[antlr-interest] Easier way to do string literals?

Sun Oct 14 23:57:29 PDT 2007

At 18:13 15/10/2007, Rick Mann wrote:
 >StringLiteral returns [String s]
 >     :  '"' StringGuts '"' { $s = $StringGuts.text; }
 >     ;
[...]
 >But it's not really working quite like I'd expect. The resulting 

 >text includes the quotes, and the escapes don't seem to really
 >turn into the actual characters (I realize I need something more 

 >there).

Lexer rules don't support return values (since they already have a 
return value: the token), so your "returns" block won't have any 
effect there.  That's why you're still getting the quotes.  (There 
should be a warning/error message about this, but apparently 
that's not possible until ANTLR3 becomes self-hosted.)

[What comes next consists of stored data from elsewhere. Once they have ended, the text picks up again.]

-- ==== Sys2Proof/Laws/Memory.lean ====
section
/-! SUPPORT. The laws of the memory: its canonical form is kept by every operation over it, a read after a write gives
what was written, and a write leaves every other byte alone. The same for the list of poisoned words. -/

namespace Sys2Proof.Machine

/-! ### The canonical form -/

theorem memSorted_iff (m : List Host.Cell) :
    memSorted m = true ↔ m.Pairwise (fun a b => a.1 < b.1) ∧ ∀ c ∈ m, c.2 ≠ memDefault := by
  induction m with
  | nil => simp [memSorted]
  | cons c r ih =>
    cases r with
    | nil => simp [memSorted]
    | cons d r =>
      rw [memSorted, Bool.and_eq_true, Bool.and_eq_true, ih]
      simp only [List.pairwise_cons, List.mem_cons, bne_iff_ne, decide_eq_true_eq, forall_eq_or_imp]
      constructor
      · rintro ⟨⟨h1, h2⟩, ⟨h3, h4⟩, h5, h6⟩
        exact ⟨⟨⟨h2, fun x hx => h2.trans (h3 x hx)⟩, h3, h4⟩, h1, h5, h6⟩
      · rintro ⟨⟨⟨h2, -⟩, h3, h4⟩, h1, h5, h6⟩
        exact ⟨⟨h1, h2⟩, ⟨h3, h4⟩, h5, h6⟩

theorem Memory.wf_iff (m : List Host.Cell) :
    Memory.wf m = true ↔ m.Pairwise (fun a b => a.1 < b.1) ∧ ∀ c ∈ m, c.2 ≠ memDefault := memSorted_iff m

/-- An address below every listed one reads as an unlisted one. -/
theorem memGet_below (m : List Host.Cell) (a : Nat) (h : ∀ c ∈ m, a < c.1) : memGet m a = memDefault := by
  induction m with
  | nil => rfl
  | cons c r ih =>
    have h1 : c.1 ≠ a := (h c (by simp)).ne'
    obtain ⟨b, x⟩ := c
    simpa [memGet, h1] using ih (fun c hc => h c (by simp [hc]))

theorem mem_memIns (m : List Host.Cell) (a : Nat) (v : Byte) (c : Host.Cell) (h : c ∈ memIns m a v) : c = (a, v) ∨ c ∈ m := by
  induction m with
  | nil => simpa [memIns] using h
  | cons e r ih =>
    obtain ⟨b, x⟩ := e
    unfold memIns at h
    split at h
    · simpa using h
    · split at h
      · simp only [List.mem_cons] at h ⊢; tauto
      · simp only [List.mem_cons] at h ⊢
        rcases h with h | h
        · exact .inr (.inl h)
        · exact (ih h).imp id .inr

theorem mem_memDel (m : List Host.Cell) (a : Nat) (c : Host.Cell) (h : c ∈ memDel m a) : c ∈ m := by
  induction m with
  | nil => exact h
  | cons e r ih =>
    obtain ⟨b, x⟩ := e
    unfold memDel at h
    split at h
    · simp [h]
    · split at h
      · exact h
      · simp only [List.mem_cons] at h ⊢
        exact h.imp id ih

theorem pairwise_memIns (m : List Host.Cell) (a : Nat) (v : Byte) (h : m.Pairwise (fun a b => a.1 < b.1)) :
    (memIns m a v).Pairwise (fun a b => a.1 < b.1) := by
  induction m with
  | nil => simp [memIns]
  | cons e r ih =>
    obtain ⟨b, x⟩ := e
    rw [List.pairwise_cons] at h
    unfold memIns
    split
    · next h1 =>
      refine List.pairwise_cons.mpr ⟨fun c hc => ?_, List.pairwise_cons.mpr h⟩
      rcases List.mem_cons.mp hc with rfl | hc
      · exact h1
      · exact h1.trans (h.1 c hc)
    · split
      · next h1 => subst h1; exact List.pairwise_cons.mpr h
      · next h1 h2 =>
        refine List.pairwise_cons.mpr ⟨fun c hc => ?_, ih h.2⟩
        rcases mem_memIns _ _ _ _ hc with rfl | hc
        · show b < a; omega
        · exact h.1 c hc

theorem pairwise_memDel (m : List Host.Cell) (a : Nat) (h : m.Pairwise (fun a b => a.1 < b.1)) :
    (memDel m a).Pairwise (fun a b => a.1 < b.1) := by
  induction m with
  | nil => exact h
  | cons e r ih =>
    obtain ⟨b, x⟩ := e
    have h' := List.pairwise_cons.mp h
    unfold memDel
    split
    · exact h'.2
    · split
      · exact h
      · exact List.pairwise_cons.mpr ⟨fun c hc => h'.1 c (mem_memDel _ _ _ hc), ih h'.2⟩

/-- Writing a byte keeps the canonical form. -/
theorem Memory.wf_memSet (m : List Host.Cell) (a : Nat) (v : Byte) (h : Memory.wf m = true) :
    Memory.wf (memSet m a v) = true := by
  rw [Memory.wf_iff] at h ⊢
  unfold memSet
  split
  · exact ⟨pairwise_memDel m a h.1, fun c hc => h.2 c (mem_memDel _ _ _ hc)⟩
  · next hv =>
    refine ⟨pairwise_memIns m a v h.1, fun c hc => ?_⟩
    rcases mem_memIns _ _ _ _ hc with rfl | hc
    · exact hv
    · exact h.2 c hc

theorem Memory.wf_memSetBytes (m : List Host.Cell) (a : Nat) (bs : List Byte) (h : Memory.wf m = true) :
    Memory.wf (memSetBytes m a bs) = true := by
  induction bs generalizing m a with
  | nil => exact h
  | cons b bs ih => exact ih _ _ (Memory.wf_memSet m a b h)

theorem Memory.wf_filter (m : List Host.Cell) (p : Host.Cell → Bool) (h : Memory.wf m = true) :
    Memory.wf (m.filter p) = true := by
  rw [Memory.wf_iff] at h ⊢
  exact ⟨h.1.filter p, fun c hc => h.2 c (List.mem_of_mem_filter hc)⟩

/-! ### Reading after writing -/

theorem memGet_memIns (m : List Host.Cell) (a b : Nat) (v : Byte) (h : m.Pairwise (fun a b => a.1 < b.1)) :
    memGet (memIns m a v) b = if b = a then v else memGet m b := by
  induction m with
  | nil => simp [memIns, memGet, eq_comm]
  | cons e r ih =>
    obtain ⟨c, x⟩ := e
    rw [List.pairwise_cons] at h
    unfold memIns
    split
    · simp [memGet, eq_comm]
    · split
      · next h1 => subst h1; by_cases hb : b = a <;> simp [memGet, hb, Ne.symm]
      · next h1 h2 =>
        by_cases hb : c = b
        · subst hb; simp [memGet, Ne.symm h2]
        · simp [memGet, hb, ih h.2]

theorem memGet_memDel (m : List Host.Cell) (a b : Nat) (h : m.Pairwise (fun a b => a.1 < b.1)) :
    memGet (memDel m a) b = if b = a then memDefault else memGet m b := by
  induction m with
  | nil => simp [memDel, memGet]
  | cons e r ih =>
    obtain ⟨c, x⟩ := e
    have h' := List.pairwise_cons.mp h
    unfold memDel
    split
    · next h1 =>
      subst h1
      by_cases hb : b = a
      · subst hb; simpa using memGet_below r b h'.1
      · simp [memGet, hb, Ne.symm hb]
    · split
      · next h1 h2 =>
        by_cases hb : b = a
        · subst hb
          simpa using memGet_below ((c, x) :: r) b (by
            intro e he
            rcases List.mem_cons.mp he with rfl | he
            · exact h2
            · exact h2.trans (h'.1 e he))
        · simp [hb]
      · next h1 h2 =>
        by_cases hb : c = b
        · subst hb; simp [memGet, Ne.symm h1]
        · simp [memGet, hb, ih h'.2]

/-- A read after a write: the byte written, or the byte that was there. -/
theorem memGet_memSet (m : List Host.Cell) (a b : Nat) (v : Byte) (h : Memory.wf m = true) :
    memGet (memSet m a v) b = if b = a then v else memGet m b := by
  have hp := ((Memory.wf_iff m).mp h).1
  unfold memSet
  split
  · next hv => rw [memGet_memDel m a b hp, hv]
  · exact memGet_memIns m a b v hp

/-- A byte outside the bytes written is what it was. -/
theorem memGet_memSetBytes_outside (m : List Host.Cell) (a b : Nat) (bs : List Byte) (h : Memory.wf m = true)
    (hb : b < a ∨ a + bs.length ≤ b) : memGet (memSetBytes m a bs) b = memGet m b := by
  induction bs generalizing m a with
  | nil => rfl
  | cons x bs ih =>
    simp only [List.length_cons] at hb
    rw [memSetBytes, ih _ _ (Memory.wf_memSet m a x h) (by omega), memGet_memSet m a b x h, if_neg (by omega)]

/-- A byte of the bytes written is the one written there. -/
theorem memGet_memSetBytes_inside (m : List Host.Cell) (a i : Nat) (bs : List Byte) (h : Memory.wf m = true)
    (hi : i < bs.length) : memGet (memSetBytes m a bs) (a + i) = bs[i] := by
  induction bs generalizing m a i with
  | nil => simp at hi
  | cons x bs ih =>
    have hw := Memory.wf_memSet m a x h
    cases i with
    | zero =>
      rw [memSetBytes, memGet_memSetBytes_outside _ _ _ _ hw (by omega), Nat.add_zero, memGet_memSet m a a x h]
      simp
    | succ i =>
      have hi' : i < bs.length := by simpa using hi
      rw [memSetBytes, show a + (i + 1) = a + 1 + i by omega, ih _ _ _ hw hi']
      rfl

/-! ### Poisoned words -/

theorem rising_iff (l : List Nat) : rising l = true ↔ l.Pairwise (· < ·) := by
  induction l with
  | nil => simp [rising]
  | cons a r ih =>
    cases r with
    | nil => simp [rising]
    | cons b r =>
      rw [rising, Bool.and_eq_true, ih, decide_eq_true_eq]
      simp only [List.pairwise_cons, List.mem_cons, forall_eq_or_imp]
      constructor
      · rintro ⟨h1, h2, h3⟩; exact ⟨⟨h1, fun x hx => h1.trans (h2 x hx)⟩, h2, h3⟩
      · rintro ⟨⟨h1, -⟩, h2, h3⟩; exact ⟨h1, h2, h3⟩

theorem mem_setIns (l : List Nat) (a x : Nat) : x ∈ setIns l a ↔ x = a ∨ x ∈ l := by
  induction l with
  | nil => simp [setIns]
  | cons b r ih =>
    unfold setIns
    split
    · simp
    · split
      · next h => subst h; simp
      · simp only [List.mem_cons, ih]; tauto

theorem rising_setIns (l : List Nat) (a : Nat) (h : rising l = true) : rising (setIns l a) = true := by
  rw [rising_iff] at h ⊢
  induction l with
  | nil => simp [setIns]
  | cons b r ih =>
    have h' := List.pairwise_cons.mp h
    unfold setIns
    split
    · next h1 =>
      refine List.pairwise_cons.mpr ⟨fun x hx => ?_, h⟩
      rcases List.mem_cons.mp hx with rfl | hx
      · exact h1
      · exact h1.trans (h'.1 x hx)
    · split
      · exact h
      · next h1 h2 =>
        refine List.pairwise_cons.mpr ⟨fun x hx => ?_, ih h'.2⟩
        rcases (mem_setIns r a x).mp hx with rfl | hx
        · omega
        · exact h'.1 x hx

theorem rising_foldl_setIns (ws l : List Nat) (h : rising l = true) : rising (ws.foldl setIns l) = true := by
  induction ws generalizing l with
  | nil => exact h
  | cons w ws ih => exact ih _ (rising_setIns l w h)

theorem rising_filter (l : List Nat) (p : Nat → Bool) (h : rising l = true) : rising (l.filter p) = true := by
  rw [rising_iff] at h ⊢
  exact h.filter p

/-! ### States -/

theorem State.kept_iff (s : State) : s.kept = true ↔ Memory.wf s.mem = true ∧ rising s.pmem = true := by
  simp [State.kept]

/-- A state whose memory and marks are those of another is kept as it is. -/
theorem State.kept_of_eq (s t : State) (hm : t.mem = s.mem) (hp : t.pmem = s.pmem) : t.kept = s.kept := by
  simp [State.kept, hm, hp]

/-- Writing marked bytes keeps the canonical form. -/
theorem State.kept_writeMarked (s : State) (pa : Nat) (bs : List (Byte × Bool)) (h : s.kept = true) :
    (s.writeMarked pa bs).kept = true := by
  rw [State.kept_iff] at h ⊢
  exact ⟨Memory.wf_memSetBytes _ _ _ h.1, rising_foldl_setIns _ _ (rising_filter _ _ h.2)⟩

/-- Writing bytes keeps the canonical form. -/
theorem State.kept_writeBytes (s : State) (pa : Nat) (bs : List Byte) (p : Bool) (h : s.kept = true) :
    (s.writeBytes pa bs p).kept = true := by
  rw [State.kept_iff] at h ⊢
  refine ⟨Memory.wf_memSetBytes _ _ _ h.1, ?_⟩
  show rising (if p then _ else _) = true
  split
  · exact rising_foldl_setIns _ _ h.2
  · exact rising_filter _ _ h.2

/-- Every byte outside the bytes written reads as it did. -/
theorem State.byteAt_writeMarked_outside (s : State) (pa a : Nat) (bs : List (Byte × Bool)) (h : s.kept = true)
    (ha : a < memKey pa ∨ memKey pa + bs.length ≤ a) : (s.writeMarked pa bs).byteAt a = s.byteAt a := by
  have hw := ((State.kept_iff s).mp h).1
  exact memGet_memSetBytes_outside s.mem (memKey pa) a _ hw (by simpa using ha)

/-- A byte of the bytes written reads as written. -/
theorem State.byteAt_writeMarked_inside (s : State) (pa i : Nat) (bs : List (Byte × Bool)) (h : s.kept = true)
    (hi : i < bs.length) : (s.writeMarked pa bs).byteAt (memKey pa + i) = bs[i].1 := by
  have hw := ((State.kept_iff s).mp h).1
  have := memGet_memSetBytes_inside s.mem (memKey pa) i (bs.map (fun b => b.1)) hw (by simpa using hi)
  simpa [State.byteAt, State.writeMarked] using this

end Sys2Proof.Machine
end

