-- ==== Sys2Proof/Laws/Vector.lean ====
section
/-! SUPPORT. What the shared operations of the vector slots do: the governed form writes the active lanes and ORs their
flags, and each operand form is one governed form once its registers are allowed. -/

namespace Sys2Proof.Machine

theorem getLsb_or (a b : Flags) (k : Fin 12) : (a ||| b).getLsb k = (a.getLsb k || b.getLsb k) := by
  simp [BitVec.getLsb_eq_getElem]

theorem getLsb_zero (k : Fin 12) : (0 : Flags).getLsb k = false := by
  simp [BitVec.getLsb_eq_getElem]

/-- A bit of the OR over a list. -/
theorem foldl_or_bit {α : Type} (l : List α) (c : α → Bool) (g : α → Flags) (f : Flags) (k : Fin 12) :
    (l.foldl (fun f i => if c i then f ||| g i else f) f).getLsb k = true ↔
      f.getLsb k = true ∨ ∃ i ∈ l, c i = true ∧ (g i).getLsb k = true := by
  induction l generalizing f with
  | nil => simp
  | cons x l ih =>
    rw [List.foldl_cons, ih]
    by_cases h : c x = true
    · simp [h, or_assoc]
    · simp [h]

/-- A bit of the flags of the active lanes. -/
theorem orFlags_bit (m : Pred) (r : Vector LaneRes 16) (k : Fin 12) :
    (orFlags m r).getLsb k = true ↔ ∃ i : Fin 16, m.getLsb i = true ∧ r[i].2.1.getLsb k = true := by
  unfold orFlags
  rw [foldl_or_bit]
  simp

/-- The governed form. -/
theorem State.vlanes_spec (s : State) (lat : Nat) (d : VReg) (m : Pred) (g : Fin 16 → LaneRes) :
    LanesTo s (s.vlanes lat d m g) lat d m g := by
  refine ⟨_, _, rfl, fun i hi => ?_, fun k => ?_⟩
  · have hb : m[i.val] = true := by simpa using hi
    simp [hb]
  · rw [orFlags_bit]
    refine exists_congr fun i => and_congr_right fun hi => ?_
    have hb : m[i.val] = true := by simpa using hi
    simp [hb]

theorem State.vec3_spec (s : State) (lat : Nat) (d a b : VReg) (p : PReg) (useD : Bool)
    (f : Word → Word → Word → Word × Flags) (h : s.fwBad [d, a, b] = false) :
    LanesTo s (s.vec3 lat d a b p useD f) lat d (s.ctx.rdP p) (fun i =>
      ((f (s.ctx.rdV a)[i].val (s.ctx.rdV b)[i].val (s.ctx.rdV d)[i].val).1,
        (f (s.ctx.rdV a)[i].val (s.ctx.rdV b)[i].val (s.ctx.rdV d)[i].val).2,
        (s.ctx.rdV a)[i].poison || (s.ctx.rdV b)[i].poison || (useD && (s.ctx.rdV d)[i].poison))) := by
  simp only [State.vec3, h]
  exact s.vlanes_spec _ _ _ _

theorem State.vec2_spec (s : State) (lat : Nat) (d a : VReg) (p : PReg) (f : Word → Word × Flags)
    (h : s.fwBad [d, a] = false) :
    LanesTo s (s.vec2 lat d a p f) lat d (s.ctx.rdP p) (fun i =>
      ((f (s.ctx.rdV a)[i].val).1, (f (s.ctx.rdV a)[i].val).2, (s.ctx.rdV a)[i].poison)) := by
  simp only [State.vec2, h]
  exact s.vlanes_spec _ _ _ _

/-- A form that names a register its context may not name. -/
theorem State.vec3_bad (s : State) (lat : Nat) (d a b : VReg) (p : PReg) (useD : Bool)
    (f : Word → Word → Word → Word × Flags) (h : s.fwBad [d, a, b] = true) :
    s.vec3 lat d a b p useD f = s.illegalField := by simp [State.vec3, h]

theorem State.vec2_bad (s : State) (lat : Nat) (d a : VReg) (p : PReg) (f : Word → Word × Flags)
    (h : s.fwBad [d, a] = true) : s.vec2 lat d a p f = s.illegalField := by simp [State.vec2, h]

/-- The program context may name every vector register. -/
theorem State.fwBad_program (s : State) (rs : List VReg) (h : s.curFw = false) : s.fwBad rs = false := by
  simp [State.fwBad, h]

/-- A number that adds up the powers of two a function chooses has exactly those bits. -/
theorem sumBits_testBit (n : Nat) (f : Fin n → Bool) :
    (List.finRange n).foldl (fun x i => if f i then x + 2 ^ i.val else x) 0 < 2 ^ n ∧
      ∀ i : Fin n, ((List.finRange n).foldl (fun x i => if f i then x + 2 ^ i.val else x) 0).testBit i.val = f i := by
  induction n with
  | zero => exact ⟨by simp, fun i => i.elim0⟩
  | succ n ih =>
    obtain ⟨h1, h2⟩ := ih (fun i => f i.castSucc)
    rw [List.finRange_succ_last, List.foldl_append, List.foldl_map]
    simp only [Fin.val_castSucc, List.foldl_cons, List.foldl_nil, Fin.val_last]
    generalize (List.finRange n).foldl (fun x i => if f i.castSucc then x + 2 ^ i.val else x) 0 = x at h1 h2 ⊢
    refine ⟨by rw [pow_succ]; split <;> omega, fun i => ?_⟩
    refine Fin.lastCases ?_ (fun j => ?_) i
    · rw [Fin.val_last]
      cases h : f (Fin.last n)
      · simpa using Nat.testBit_lt_two_pow h1
      · simp [Nat.add_comm x, Nat.testBit_two_pow_add_eq, Nat.testBit_lt_two_pow h1]
    · rw [Fin.val_castSucc]
      split
      · rw [Nat.add_comm, Nat.testBit_two_pow_add_gt j.isLt, h2]
      · exact h2 j

/-- Bits of a predicate built from 16 bits. -/
theorem predOf_spec (f : Fin 16 → Bool) (i : Fin 16) : (predOf f).getLsb i = f i := by
  show (BitVec.ofNat 16 _).getLsbD i.val = _
  rw [BitVec.getLsbD_ofNat, (sumBits_testBit 16 f).2 i]
  simp

end Sys2Proof.Machine
end

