theorem State.find?_setCox (s : State) (g cox : Nat) (x : Cox) :
    ((s.setCox g cox x).dieAt g).coxes.find? (fun y => y.1 == cox) = some (cox, x) := by
  unfold State.setCox
  rw [State.dieAt_updDie_self]
  exact find?_kset_self ..

theorem head?_bind_eq {α β : Type} {ks : List α} {f : α → Option β} {b : β} (hne : ks ≠ []) (h : ∀ k ∈ ks, f k = some b) :
    ks.head?.bind f = some b := by
  cases ks with
  | nil => exact absurd rfl hne
  | cons k ks => exact h k List.mem_cons_self

/-- What a step to phase `j` leaves of a member. -/
structure Cluster.Stepped (c c' : Cluster) (j : Nat) : Prop where
  phase : c'.phase = j
  done : c'.done = false
  park : c'.prog.park = .run
  pc : c.phases[j]?.map (·.code) = some c'.prog.pc

/-- Phase `j` started on every member of a cox, which drops the graphs that its table does not name. -/
def State.startMembers (s : State) (g j : Nat) (x : Cox) : State :=
  x.members.foldl (fun t k => t.updCluster k (fun c =>
    (c.startPhase j (x.launch.index k) (s.strokeOf (g / 4))).dropGraphs)) s

/-- A step to phase `j` starts it on every member. -/
theorem stepTo_some (s : State) {g cox j : Nat} {x : Cox} (hd : x.members.Nodup)
    (hp : ∀ k ∈ x.members, ∃ p, (s.cluster k).phases[j]? = some p) :
    ((s.stepTo g cox x (some j) (fun _ => none)).mem = s.mem ∧ (s.stepTo g cox x (some j) (fun _ => none)).pmem = s.pmem) ∧
    ((s.stepTo g cox x (some j) (fun _ => none)).dieAt g).coxes.find? (fun y => y.1 == cox) =
      some (cox, { x with phase := j, lastDone := none }) ∧
    ∀ k ∈ x.members, (s.cluster k).Stepped ((s.stepTo g cox x (some j) (fun _ => none)).cluster k) j := by
  have hstep : s.stepTo g cox x (some j) (fun _ => none) =
      (s.startMembers g j x).setCox g cox { x with phase := j, lastDone := none } := rfl
  have hframe : s.startMembers g j x = { s with cl := (s.startMembers g j x).cl } :=
    foldl_updates_clusters (fun _ _ => rfl) _ s
  rw [hstep]
  refine ⟨?mem, State.find?_setCox .., fun k hk => ?members⟩
  case mem =>
    rw [hframe]
    exact ⟨rfl, rfl⟩
  case members =>
    refine cluster_foldl_of_mem (R := fun _ c c' => (∃ p, c.phases[j]? = some p) → c.Stepped c' j)
      (fun t i i' hi => t.cluster_updCluster_of_ne _ hi) (fun t i => ?_) hd hk s (hp k hk)
    rintro ⟨p, h⟩
    rw [State.cluster_updCluster_self]
    obtain ⟨hphase, hdone, hpark, hpc, -⟩ := Cluster.startPhase_spec h (x.launch.index i) (s.strokeOf (g / 4))
    exact ⟨hphase, hdone, hpark, by rw [h, Option.map_some, ← hpc]; rfl⟩

section
variable {s : State} {g cox : Nat}

theorem execPhaseStep_none (h : (s.dieAt g).coxes.find? (fun y => y.1 == cox) = none) : execPhaseStep g cox s = .next s := by
  simp only [execPhaseStep, h]

theorem execLaunchEnd_none (h : (s.dieAt g).coxes.find? (fun y => y.1 == cox) = none) : execLaunchEnd g cox s = .next s := by
  simp only [execLaunchEnd, h]

theorem members_not_done_iff {x : Cox} :
    (!(x.members.all (fun k => (s.cluster k).done))) = true ↔ ∃ k ∈ x.members, (s.cluster k).done = false := by
  simp

/-- The cox decides when the members have signalled done. -/
theorem execPhaseStep_due {x : Cox} (hf : x.fail = none) (hp : x.phase < 8) (hm : x.mode = .run)
    (hd : ∀ k ∈ x.members, (s.cluster k).done = true) :
    ¬ (x.fail.isSome = true ∨ x.phase ≥ 8 ∨ x.mode ≠ .run ∨ (!(x.members.all (fun k => (s.cluster k).done))) = true) := by
  rw [members_not_done_iff, hf, hm]
  simpa using ⟨hp, hd⟩
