-- ==== Sys2Proof/Word.lean ====
section
/-! DEFINITION. The fixed widths of the block (00_scope.md R9). -/

namespace Sys2Proof

/-- The data bus is 4 bits wide (R9). -/
abbrev Nibble := BitVec 4

/-- A command or data byte, and a column, row or address operand, is 8 bits (R9). -/
abbrev Byte := BitVec 8

/-- A host register is 32 bits wide (R9). -/
abbrev Word := BitVec 32

end Sys2Proof
end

There's an example in the wiki showing how to get rid of the 
quotes by using setText, which is probably what you want 
instead.  (FYI: setText creates a copy of the token text, whereas 
emit will use the same text as the main token stream.  Which means 
emit is faster but a little more finicky -- and not really 
suitable in your case, since you also want to munge the internal 
text by parsing the escapes.)

 >I need to also run through the text and handle the escapes. 
This
 >seems like the wrong approach, since it means I'm writing parse
 >code in Java, which strikes me as underutilizing ANTLR.

Well, you're always going to have to write your own escape-parsing 
code, since ANTLR can't make any guesses about what you want \n to 
mean.  Maybe it's a newline; maybe it's a placeholder for "the 
contents of variable 'n'", maybe it's something even more 
esoteric.

StringLiteral
   : '"' StringGuts '"' { setText(ParseEscapes($StringGuts.text)); 
}
   ;

And yes, you have to use setText at this level.  setText has no 
effect in a fragment rule, so you can't handle it inside 
EscapeSequence itself.  Which would be nice, but it's just not 
possible without a lot of dancing around.